• **DIRECTIONS FOR THIS TASK**: Everything in the data below is left aside except the lines from the one containing "SUPPORT. The fields" through the one containing "s.plan := rfl"; repeat those exactly.

+===+

-- ==== Sys2Proof/Laws/State.lean ====
section
/-!
SUPPORT. The fields of State after each named update: the one that it changes, and every other one as it was.
-/
namespace Sys2Proof.Machine

@[simp] theorem modCell_pending (k : Nat) (f : Cell → Cell) (s : State) : (modCell k f s).pending = s.pending := rfl
@[simp] theorem modCell_hbm (k : Nat) (f : Cell → Cell) (s : State) : (modCell k f s).hbm = s.hbm := rfl
@[simp] theorem modCell_deep (k : Nat) (f : Cell → Cell) (s : State) : (modCell k f s).deep = s.deep := rfl
@[simp] theorem modCell_bad (k : Nat) (f : Cell → Cell) (s : State) : (modCell k f s).bad = s.bad := rfl
@[simp] theorem modCell_cells (k : Nat) (f : Cell → Cell) (s : State) : (modCell k f s).cells = tmod {} s.cells k f := rfl
@[simp] theorem modCell_rings (k : Nat) (f : Cell → Cell) (s : State) : (modCell k f s).rings = s.rings := rfl
@[simp] theorem modCell_sigs (k : Nat) (f : Cell → Cell) (s : State) : (modCell k f s).sigs = s.sigs := rfl
@[simp] theorem modCell_pushes (k : Nat) (f : Cell → Cell) (s : State) : (modCell k f s).pushes = s.pushes := rfl
@[simp] theorem modCell_plan (k : Nat) (f : Cell → Cell) (s : State) : (modCell k f s).plan = s.plan := rfl
@[simp] theorem modCell_pmap (k : Nat) (f : Cell → Cell) (s : State) : (modCell k f s).pmap = s.pmap := rfl
@[simp] theorem modCell_circ (k : Nat) (f : Cell → Cell) (s : State) : (modCell k f s).circ = s.circ := rfl
@[simp] theorem modCell_stash (k : Nat) (f : Cell → Cell) (s : State) : (modCell k f s).stash = s.stash := rfl
@[simp] theorem modCell_gather (k : Nat) (f : Cell → Cell) (s : State) : (modCell k f s).gather = s.gather := rfl
@[simp] theorem modCell_update (k : Nat) (f : Cell → Cell) (s : State) : (modCell k f s).update = s.update := rfl
@[simp] theorem modCell_steps (k : Nat) (f : Cell → Cell) (s : State) : (modCell k f s).steps = s.steps := rfl
@[simp] theorem modCell_ckpt (k : Nat) (f : Cell → Cell) (s : State) : (modCell k f s).ckpt = s.ckpt := rfl
@[simp] theorem modCell_ports (k : Nat) (f : Cell → Cell) (s : State) : (modCell k f s).ports = s.ports := rfl
@[simp] theorem modCell_sends (k : Nat) (f : Cell → Cell) (s : State) : (modCell k f s).sends = s.sends := rfl
@[simp] theorem modCell_recvs (k : Nat) (f : Cell → Cell) (s : State) : (modCell k f s).recvs = s.recvs := rfl
@[simp] theorem modCell_xfers (k : Nat) (f : Cell → Cell) (s : State) : (modCell k f s).xfers = s.xfers := rfl
@[simp] theorem modCell_nextXfer (k : Nat) (f : Cell → Cell) (s : State) : (modCell k f s).nextXfer = s.nextXfer := rfl
@[simp] theorem modCell_bell (k : Nat) (f : Cell → Cell) (s : State) : (modCell k f s).bell = s.bell := rfl
@[simp] theorem modCell_colls (k : Nat) (f : Cell → Cell) (s : State) : (modCell k f s).colls = s.colls := rfl
@[simp] theorem modCell_collEngs (k : Nat) (f : Cell → Cell) (s : State) : (modCell k f s).collEngs = s.collEngs := rfl
@[simp] theorem modCell_mcs (k : Nat) (f : Cell → Cell) (s : State) : (modCell k f s).mcs = s.mcs := rfl
@[simp] theorem modCell_arbs (k : Nat) (f : Cell → Cell) (s : State) : (modCell k f s).arbs = s.arbs := rfl
@[simp] theorem modCell_arbWins (k : Nat) (f : Cell → Cell) (s : State) : (modCell k f s).arbWins = s.arbWins := rfl
@[simp] theorem modCell_lend (k : Nat) (f : Cell → Cell) (s : State) : (modCell k f s).lend = s.lend := rfl
@[simp] theorem modCell_intake (k : Nat) (f : Cell → Cell) (s : State) : (modCell k f s).intake = s.intake := rfl
@[simp] theorem modCell_gen (k : Nat) (f : Cell → Cell) (s : State) : (modCell k f s).gen = s.gen := rfl
@[simp] theorem modCell_bxl (k : Nat) (f : Cell → Cell) (s : State) : (modCell k f s).bxl = s.bxl := rfl
@[simp] theorem modCell_bells (k : Nat) (f : Cell → Cell) (s : State) : (modCell k f s).bells = s.bells := rfl
@[simp] theorem modCell_modes (k : Nat) (f : Cell → Cell) (s : State) : (modCell k f s).modes = s.modes := rfl
@[simp] theorem modCell_obs (k : Nat) (f : Cell → Cell) (s : State) : (modCell k f s).obs = s.obs := rfl
@[simp] theorem modCell_lamp (k : Nat) (f : Cell → Cell) (s : State) : (modCell k f s).lamp = s.lamp := rfl
@[simp] theorem modCell_faults (k : Nat) (f : Cell → Cell) (s : State) : (modCell k f s).faults = s.faults := rfl
@[simp] theorem modCell_hf (k : Nat) (f : Cell → Cell) (s : State) : (modCell k f s).hf = s.hf := rfl
@[simp] theorem modCell_pwr (k : Nat) (f : Cell → Cell) (s : State) : (modCell k f s).pwr = s.pwr := rfl
@[simp] theorem modCell_side (k : Nat) (f : Cell → Cell) (s : State) : (modCell k f s).side = s.side := rfl
@[simp] theorem modCell_ctr (k : Nat) (f : Cell → Cell) (s : State) : (modCell k f s).ctr = s.ctr := rfl
@[simp] theorem modCell_ovf (k : Nat) (f : Cell → Cell) (s : State) : (modCell k f s).ovf = s.ovf := rfl
@[simp] theorem modCell_wire (k : Nat) (f : Cell → Cell) (s : State) : (modCell k f s).wire = s.wire := rfl
@[simp] theorem modCell_hostOut (k : Nat) (f : Cell → Cell) (s : State) : (modCell k f s).hostOut = s.hostOut := rfl
@[simp] theorem modCell_free (k : Nat) (f : Cell → Cell) (s : State) : (modCell k f s).free = s.free := rfl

+===+

• **REPLY TO THE EXERCISE**:
SUPPORT. The fields of State after each named update: the one that it changes, and every other one as it was.
-/
namespace Sys2Proof.Machine

@[simp] theorem modCell_pending (k : Nat) (f : Cell → Cell) (s : State) : (modCell k f s).pending = s.pending := rfl
@[simp] theorem modCell_hbm (k : Nat) (f : Cell → Cell) (s : State) : (modCell k f s).hbm = s.hbm := rfl
@[simp] theorem modCell_deep (k : Nat) (f : Cell → Cell) (s : State) : (modCell k f s).deep = s.deep := rfl
@[simp] theorem modCell_bad (k : Nat) (f : Cell → Cell) (s : State) : (modCell k f s).bad = s.bad := rfl
@[simp] theorem modCell_cells (k : Nat) (f : Cell → Cell) (s : State) : (modCell k f s).cells = tmod {} s.cells k f := rfl
@[simp] theorem modCell_rings (k : Nat) (f : Cell → Cell) (s : State) : (modCell k f s).rings = s.rings := rfl
@[simp] theorem modCell_sigs (k : Nat) (f : Cell → Cell) (s : State) : (modCell k f s).sigs = s.sigs := rfl
@[simp] theorem modCell_pushes (k : Nat) (f : Cell → Cell) (s : State) : (modCell k f s).pushes = s.pushes := rfl
@[simp] theorem modCell_plan (k : Nat) (f : Cell → Cell) (s : State) : (modCell k f s).plan = s.plan := rfl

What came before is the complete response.